Shapeable materials drive changing power designs

May 25, 2020 //By Nick Flaherty
An important new trend is emerging where buying power systems that are customised to function not just shape says Raghu Das at IDTechEx.
An important new trend is emerging where shapeable materials are customised to function not just shape for power systems, says Raghu Das at IDTechEx.

Builders, textile manufacturers, those doing home improvement and others are starting to buy electrically-smart, shapeable materials direct from materials companies, bypassing the electronics industry, say market researchers IDTechEx in a new report.

For example, InfinityPV self-adhesive solar tape cuts to any length and that decides voltage and power produced, not just shape. Layering gives other options. Increasingly, other reconfigurable electrical and electronic material can be stretched, pressed, or cut to shape on arrival. Expect electrically smart material fed into 3D printers to be another a huge opportunity for the added-value materials industry, says Raghu Das, CEO of IDTechEx.

“If you can get your battery, supercapacitor or solar power from area, you do not need the highest efficiency,” he said. “This is often the logic behind the new plastic-film forms of new thermoelectrics, piezoelectrics, triboelectrics, electrets and photovoltaics and of wide-area cuttable, printed or painted sensors. Biodegradable papertronics with ink and pens using, resistive, conductive, light-emitting and semiconductive inks are also part of this.”   

He cites researchers at the University of Tokyo researchers who have demonstrated plastic film hybrid electronics. “You can do more than just cut this sheet into fun or interesting shapes. It is thin and flexible. You can mold it around curved surfaces such as bags and clothes. Our idea is anyone could transform various surfaces into wireless charging areas,” he added.
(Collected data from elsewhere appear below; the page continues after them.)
/-! ## Tongs, arena, background copies, activation queues -/

/-- R147, R153, R157: a FILL piece writes zeros, a COPY piece between equal formats moves the bytes read, at the address that the entry's row and offset
give; every other byte reads as before. To another partition or module the piece goes out as WRITEs, and the entry waits for their
acknowledgement. An address of the arena is `ArenaKeepsItsBook`'s. -/
def Obligations.TongsPieceMovesBytes : Prop :=
  ∀ (s : State) (e p : Nat) (x : TEnt), s.shaped → e < 22 → p < 4 → nextEnt (s.tongs.getD e []) p = some x → 0 < x.pieceLen s →
    let d := x.desc
    let k := x.pieceLen s
    let dst := x.dstAddr s
    let n := k / tdSize (tdSFmt d) * tdSize (tdDFmt d)
    let moved := fun (u : State) (sent : Nat) => u.modEnt e p x.src x.insn fun y => { y.advance k (bellowsOf s.nparts p).length with pend := y.pend + sent }
    (x.op = 2 → s.remoteEnd p dst = false → s.arenaMeets p dst n = false → s.ownRange p dst n [0, 1, 2, 3] = true → (s.lentAt p dst n).isNone = true →
      ∀ ecc, ∃ t : State, exec (.tongsPiece e p ecc) s = .next t ∧ t.load (gLocal dst) n = List.replicate n 0#8 ∧
        (∀ a, ¬(gLocal dst ≤ a ∧ a < gLocal dst + n) → t.load a 1 = s.load a 1) ∧ t.tongs = (moved s 0).tongs) ∧
    (x.op = 0 → tdConv d = false → s.remoteEnd p dst = false → s.arenaMeets p dst k = false → s.ownRange p dst k [0, 1, 2, 3] = true → (s.lentAt p dst k).isNone = true →
      s.remoteEnd p x.srcAddr = false → s.arenaMeets p x.srcAddr k = false → s.ownRange p x.srcAddr k [0, 1, 2, 3] = true → (s.lentAt p x.srcAddr k).isNone = true →
      ∃ t : State, exec (.tongsPiece e p .clean) s = .next t ∧ t.load (gLocal dst) k = s.load (gLocal x.srcAddr) k ∧
        (∀ a, ¬(gLocal dst ≤ a ∧ a < gLocal dst + k) → t.load a 1 = s.load a 1) ∧ t.tongs = (moved s 0).tongs) ∧
    (x.op = 2 → 0 < n → s.remoteEnd p dst = true → s.arenaMeets p dst n = false → ∀ ecc,
      let w := s.remoteWrite p dst (List.replicate n 0#8) (List.replicate n false) (.tongs e x.src x.insn)
      exec (.tongsPiece e p ecc) s = .next (moved w.1 w.2))

/-- R153, R154, R156: a filling frame whose home is in the module's own crucible becomes clean; with fewer than 16 pool frames free the least recently
used frame not in use is freed when clean and else written back; one with pages left sends them, and one whose pages have all been acknowledged is
freed. The number of pool frames is kept. A write-back that waits for a key beyond the limit writes the record of R156. -/
def Obligations.ArenaKeepsItsBook : Prop :=
  ∀ (s : State) (p a : Nat), p < 4 → s.arenaOf p = some a →
    (∀ home f, (s.part p).arena.find home = some f → f.st = .filling → s.homeLocal home = true →
      ∀ bad fixed, (Instr.arenaFill p ⟨home, bad, fixed⟩).wf = true → exec (.arenaFill p ⟨home, bad, fixed⟩) s = .next (((s.copyFrame p (gLocal (home * frameBytes)) (poolAddr a f.pool) bad fixed).modArena p fun r =>
        r.modFrame home fun f => { f with st := .clean, next := 0 }).arenaMoved p)) ∧
    (∀ f, (∀ g ∈ (s.part p).arena.frames, g.st ≠ .writeback) → (s.part p).arena.free < 16 → s.oldest p = some f → f.st = .clean →
      ∀ bad fixed, (Instr.arenaWriteback ⟨p, bad, fixed⟩).wf = true → exec (.arenaWriteback ⟨p, bad, fixed⟩) s = .next (s.modArena p fun r => r.release f.home)) ∧
    (∀ f, (∀ g ∈ (s.part p).arena.frames, g.st ≠ .writeback) → (s.part p).arena.free < 16 → s.oldest p = some f → f.st ≠ .clean →
      ∀ bad fixed, (Instr.arenaWriteback ⟨p, bad, fixed⟩).wf = true → exec (.arenaWriteback ⟨p, bad, fixed⟩) s = .next (s.writeBack p f bad fixed)) ∧
    (∀ f bad fixed, (Instr.arenaWriteback ⟨p, bad, fixed⟩).wf = true → (∀ g ∈ (s.part p).arena.frames, g.st = .writeback → g.next < 512) → ((s.part p).arena.frames.find? fun f => f.st == .writeback && f.next < 512) = some f →
      exec (.arenaWriteback ⟨p, bad, fixed⟩) s = .next (s.sendPages p f.home)) ∧
    (∀ f bad fixed, (Instr.arenaWriteback ⟨p, bad, fixed⟩).wf = true → ((s.part p).arena.frames.find? fun f => f.st == .writeback && 512 ≤ f.next && !s.awaits p (fun o => match o with | .arenaOut h => h == f.home | _ => false)) = some f →
      exec (.arenaWriteback ⟨p, bad, fixed⟩) s = .next ((s.modArena p fun r => r.release f.home).arenaMoved p)) ∧
    (∀ (r : Arena) home, r.book a = true → (r.release home).book a = true) ∧
    (∀ (r : Arena) home g, r.book a = true → (r.modFrame home g).book a = true) ∧
    (∀ (r r' : Arena) home k st, r.book a = true → 0 < r.free → r.take (saPool a) home st = some (r', k) → r'.book a = true) ∧
    (∀ t, (s.part p).arena.waitFrom = some t → s.waitLimit p < s.tick - t →
      exec (.arenaStall p) s = .next
        ((s.modArena p fun r => { r with frames := r.frames.map fun f => { f with wait := f.wait.map fun _ => s.tick } }).raise (recPart p 3 (Config.faultCode 156))))

/-- R152: a missing confirmation at the wait limit writes PAIRING (code 0x55) naming the module; a confirmation received of a borrowed range ends the
hold when it is the last, of a lent range it is answered (the message's form is the model's, log entry 15). R53, R54: a returned credit raises the
producer's credits by 1, up to the slots of the queue; a full notice raises the consumer's full slots by 1, and the step's mark of stored activations
follows (R55); a message of an older epoch is dropped and counted (the message's form is the model's, log entry 14). -/
def Obligations.PairingAndQueueMessagesCount : Prop :=
  (∀ (s : State) (p : Nat),
    (∀ b m q rest, p < 4 → s.unconfirmed p = (b, m, q) :: rest → (s.part p).run.holds.contains .pairing = true → s.waitLimit p < s.tick - (s.part p).run.holdFrom →
      exec (.arenaLendTimeout p) s = .next ((s.modRun p fun r => { r with holdFrom := s.tick }).raise { recPart p 3 0x55 with addr := m })) ∧
    (∀ (k : HtPkt) base u, k.op = 2 → k.bufBad = [] → s.receive [6] k = (u, some p) →
      let v := ((u.dataArrived p k).bufErrors p k).ackIfDue p k.srcModule k.srcPart
      ((v.borrowed p).contains (base, k.srcModule, k.srcPart) = true → exec (.pairingConfirm k base) s = .next
        (let w := v.modArena p fun r => { r with confirmed := setIns base r.confirmed }
         if (w.unconfirmed p).isEmpty then w.unhold p .pairing else w)) ∧
      ((v.borrowed p).contains (base, k.srcModule, k.srcPart) = false → (v.lentOut p).contains (base, k.srcModule, k.srcPart) = true →
        exec (.pairingConfirm k base) s = .next (v.send p (pairingMsg k.srcModule k.srcPart base) .none)))) ∧
  (∀ (s u : State) (k : HtPkt) (p queue epoch i : Nat) (x : ActQ), k.op = 1 → k.bufBad = [] → s.receive [6] k = (u, some p) →
    let v := ((u.dataArrived p k).bufErrors p k).ackIfDue p k.srcModule k.srcPart
    (v.part p).actq queue = some (i, x) → aqMod x.desc = k.srcModule → aqPart x.desc = k.srcPart →
    (aqConsumer x.desc = false → epochOlder epoch (v.part p).run.epoch = false → exec (.actqCredit k queue epoch) s = .next
      ((v.modActq p i fun y => if y.credits < aqCount y.desc then { y with credits := y.credits + 1 } else y).actMark p)) ∧
    (aqConsumer x.desc = true → epochOlder epoch (v.part p).run.epoch = false → exec (.actqFullNotice k queue epoch) s = .next
      ((v.modActq p i fun y => if y.full + y.popped < aqCount y.desc then { y with full := y.full + 1, hwm := max y.hwm (y.full + 1) } else y).actMark p)) ∧
    (aqConsumer x.desc = false → epochOlder epoch (v.part p).run.epoch = true → exec (.actqCredit k queue epoch) s = .next
      ((v.modActq p i fun y => { y with stale := y.stale + 1 }).count .staleNotice)))

/-- R150, R178, R182, R216, R217, R346: background pieces and the host's answers to them; a retransmission sends again, in order, every
packet that a connected QP holds unacknowledged. -/
def Obligations.BackgroundCopiesProceed : Prop :=
  ∀ (s : State) (p k : Nat) (b : Bg) (ecc : Ecc), p < 4 → s.bg p k = some b →
    (s.feeds p = true → b.sent = false → b.retryStep = none → b.kind = .memSend →
      exec (.backgroundPieceFeed p k ecc) s = .next ((s.readEcc (gLocal b.src + b.fed) ecc).sendPiece p b fun s => (s.sendFail p b).dropBg p k)) ∧
    (∀ d, s.feeds p = true → b.sent = false → b.retryStep = none → b.kind = .ingotCapture → (s.shards p)[b.fed]? = some d →
      exec (.backgroundPieceFeed p k ecc) s = .next ((s.readEcc (gLocal (udWork d)) ecc).captureShard p b b.fed)) ∧
    (s.feeds p = true → b.sent = false → b.retryStep = none → b.kind = .ingotCapture → b.fed = (s.shards p).length →
      exec (.backgroundPieceFeed p k ecc) s = .next (s.sealPart p b)) ∧
    (b.sent = true → b.kind = .memSend → exec (.hostTransferAck p k) s = .next ((s.dropBg p k).landed (p, k))) ∧
    (b.sent = true → b.kind = .ingotSend → exec (.hostTransferAck p k) s = .next
      (((s.dropBg p k).landed (p, k)).modPart p fun q => { q with ingotHeld := q.ingotHeld.filter fun h => h.1 != b.src })) ∧
    (∀ q, q < 64 → (s.qp q).st = 1 → exec (.hostWriteFail q) s = .next (s.qpError q)) ∧
    (∀ q, q < 64 → (s.qp q).st = 1 → exec (.hostRetransmit q) s = .next (s.each (s.qp q).unacked fun s x => s.writeFrame q x.2))

/-! ## Commits, pyrometer -/

/-- R165, R166, R168: the commit. It opens while one of the unit's two buffers is free; at its opening the reads meet the errors
found (R304, R307), the word is voted and passes 1 and 2 write the
inactive generation; once the decision is final each further command makes its next write (copies 0, 1 and 2 of the word, then the working copy; Table 08-5),
or it abandons, or holds its shard; then the instruction completes. A retired unit's queue and open commits are empty. A flip writes the three copies of the
generation word and nothing else. -/
def Obligations.CommitRunsInOrder : Prop :=
  (∀ (s : State) (u : Nat), u < 8 →
    (∀ x, (s.uunit u).bufferFree = false → exec (.commitOpen ⟨u, x⟩) s = .next s) ∧
    (∀ e rest t w x, (s.uunit u).bufferFree = true → (s.uunit u).queue = e :: rest → (s.uunit u).offline = false → s.shardBusy e.part e.desc = false → s.guarded e.part e.desc = false →
      (s.meet (s.commitReads e.part e.desc) x).voteGen e.part e.desc = (t, some w) →
      let v := (t.modUnit u fun y => { y with queue := rest }).placeRedo e.part
      v.shardOpen e.part e.desc = true →
      let st := (s.part e.part).run.step
      let f := v.form e.part e.desc st (sgActive w) (sgRank w) true
      let fold := v.pendingFold e.part e.desc st (sgRank w)
      let z := ((v.writeState e.desc (1 - sgActive w) f).sampleCommit e.part (samplerUnit u) e.desc f).foldRec e.part f fold
      (sgRank w ≠ some st → (∀ g, sgRank w = some g → g < st) → v.gradOpen e.part e.desc = true → f.slag = false → exec (.commitOpen ⟨u, x⟩) s = .next (z.modUnit u fun y =>
          { y with opn := y.opn ++ [{ ent := e, step := st, gen := 1 - sgActive w, buf := f.codes.map (·.1), bad := f.hold, redo := false, flipped := false,
                                      merged := z.foldsPartial e.part fold }] })) ∧
      (∀ g, sgRank w = some g → st < g → exec (.commitOpen ⟨u, x⟩) s = .next (v.raise { updRec e.part u 3 0x46 with addr := udGen e.desc }))) ∧
    (∀ i o k, firstWith s.decidable (s.uunit u).opn = some (i, o) → o.redo = false → (s.part o.ent.part).run.decision = some k →
      (k.skip = true → exec (.commitDecision u) s = .next (s.modUnit u fun y => { y with opn := updAt y.opn i fun _ => { o with decided := true } })) ∧
      (k.skip = false → o.bad = false → o.merged = false → o.flips < 3 → exec (.commitDecision u) s = .next
        ((s.writeCopy o.ent.desc o.flips (mkGen o.step o.gen false)).modUnit u fun y =>
          { y with opn := updAt y.opn i fun _ => { o with flips := o.flips + 1, flipped := decide (1 ≤ o.flips) } })) ∧
      (k.skip = false → o.bad = false → o.merged = false → 3 ≤ o.flips → s.workOpen o.ent.part o.ent.desc = true → exec (.commitDecision u) s = .next
        ((s.writeWork o.ent.desc o.buf).modUnit u fun y => { y with opn := updAt y.opn i fun _ => { o with decided := true } })) ∧
      (k.skip = false → o.bad = true → exec (.commitDecision u) s = .next
        (((s.modRun o.ent.part fun r => { r with repro := true }).raise { updRec o.ent.part u 2 0x40 with addr := udElem o.ent.desc, detail := udTensor o.ent.desc }).modUnit u fun y =>
          { y with opn := updAt y.opn i fun _ => { o with decided := true } }))) ∧
    (∀ i o, firstWith (·.decided) (s.uunit u).opn = some (i, o) → exec (.commitComplete u) s = .next
      ((s.modUnit u fun y => { y with opn := y.opn.eraseIdx i }).complete o.ent.part o.ent.stream o.ent.insn)) ∧
    ((s.uunit u).offline = false → ∃ t : State, exec (.updateUnitRetired u) s = .next t ∧ (u < s.units.length → (t.uunit u).offline = true ∧ (t.uunit u).queue = [] ∧ (t.uunit u).opn = []))) ∧
  (∀ (s : State) (d w : Nat), w < 2 ^ 64 → vote3 ((s.writeGen d w).genCopies d) = some (w, true) ∧
    (∀ a, (∀ k < 3, ¬(genAddr d k ≤ a ∧ a < genAddr d k + 8)) → Memory.read (s.writeGen d w).mem a = Memory.read s.mem a))

/-- R136, R39, R138, R139: the flag word is taken once all that it waits for has completed, and the held flag reductions carry it; a REDUCE is released
in order once its staging fits; a sampled position is compared, and a mismatch sets drift; one whose
element is marked, or lies behind a lost PLL, is counted as marked instead. The reads meet the errors found. -/
def Obligations.PyrometerEventsComplete : Prop :=
  ∀ (s : State) (p : Nat), p < 4 →
    (s.flagDue p = true → exec (.stepFlagTaken p) s = .next
      (let t := s.modRun p fun r => { r with flagTaken := some (s.part p).run.flagWord }
       ((t.each ((t.part p).coll.ops.filter fun o => o.kind == 2 && !o.sent) fun t o => t.flagSend p o (s.part p).run.flagWord).abortsDue p).collSettle p)) ∧
    (∀ w o x, (s.part p).run.flagTaken = some w → (s.part p).fenced = false → (s.part p).st = .active →
      ((s.part p).coll.ops.find? fun o => o.kind == 0 && !o.released && !o.abandoned && !o.done) = some o →
      let room := (((s.part p).job.map (·.staging.2)).getD 0) - s.flagRootBytes p
      ((s.part p).coll.taken o + o.need ≤ room → exec (.reduceRelease ⟨p, x⟩) s = .next ((s.meet [(gLocal (cdSrc o.desc), 4 * cdCount o.desc)] x).releaseOp p o)) ∧
      (∀ y, ((s.seq p .bwd).out.find? fun y => y.id == o.insn) = some y → room < o.need → exec (.reduceRelease ⟨p, x⟩) s = .next ((s.stopStream p .bwd).raise { recPart p 3 0x20 with
        layer := y.layer, addr := y.at_, detail := y.word }))) ∧
    (∀ x rest e, (s.part p).pyro.samples = x :: rest →
      let i := samplePos (jpSeed (s.params p)) (ssTensor x.desc) (s.part p).run.step x.next (ssCount x.desc)
      let g := ssWork x.desc + 2 * i
      let ma := gLocal (ssMaster x.desc) + i * ssStride x.desc
      let t := (s.meet [(ma, 4), (gLocal g, 2)] e).modPyro p fun y => { y with samples := if ssSamples x.desc ≤ x.next + 1 then rest else { x with next := x.next + 1 } :: rest }
      let conv := ((fmtOf (ssFmt x.desc)).enc .rne true (f32 (BitVec.ofNat 32 (t.word ma 4)))).1
      let lost := t.unreached ma 4 || t.unreached (gLocal g) 2 || t.marked ma 4 || t.marked (gLocal g) 2
      s.commitOn p g = false → (lost = true → exec (.samplePositionCheck ⟨p, e⟩) s = .next ((t.sampleSlag p samplerCheck (ssTensor x.desc) 1).modPyro p Pyro.flush)) ∧
        (lost = false → exec (.samplePositionCheck ⟨p, e⟩) s = .next
          (if conv = t.word (gLocal g) 2 then t else t.driftFound p x.desc i conv (t.word (gLocal g) 2))))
Johns Hopkins Applied Physics Laboratory has polymer-sheet batteries that can be cut to shape for chosen energy storage and locations and work even after being shot and soaked. The University of  Buffalo fabricates kirigami-inspired stretchable electronics that also alters electric and mechanical properties, while Nanyang Technological University, Singapore shows a fabric-like wearable supercapacitor that can be cut, folded, or stretched and it even demonstrates customisable stretchability of its wearable electronics.

Unrolling like a carpet, Renovagen photovoltaics will soon be available up to a huge 300kW output. Buyers choose power by choosing length and width and the PV array will unroll across a field as a temporary microgrid for outdoor events or charging a farmer’s new robots in distant places. The basic copper indium gallium diselenide CIGS technology has been applied as film to buses and building facades competing with the more colourful  Heliatek organic photovoltaic film which both refreshes a building and makes it greener.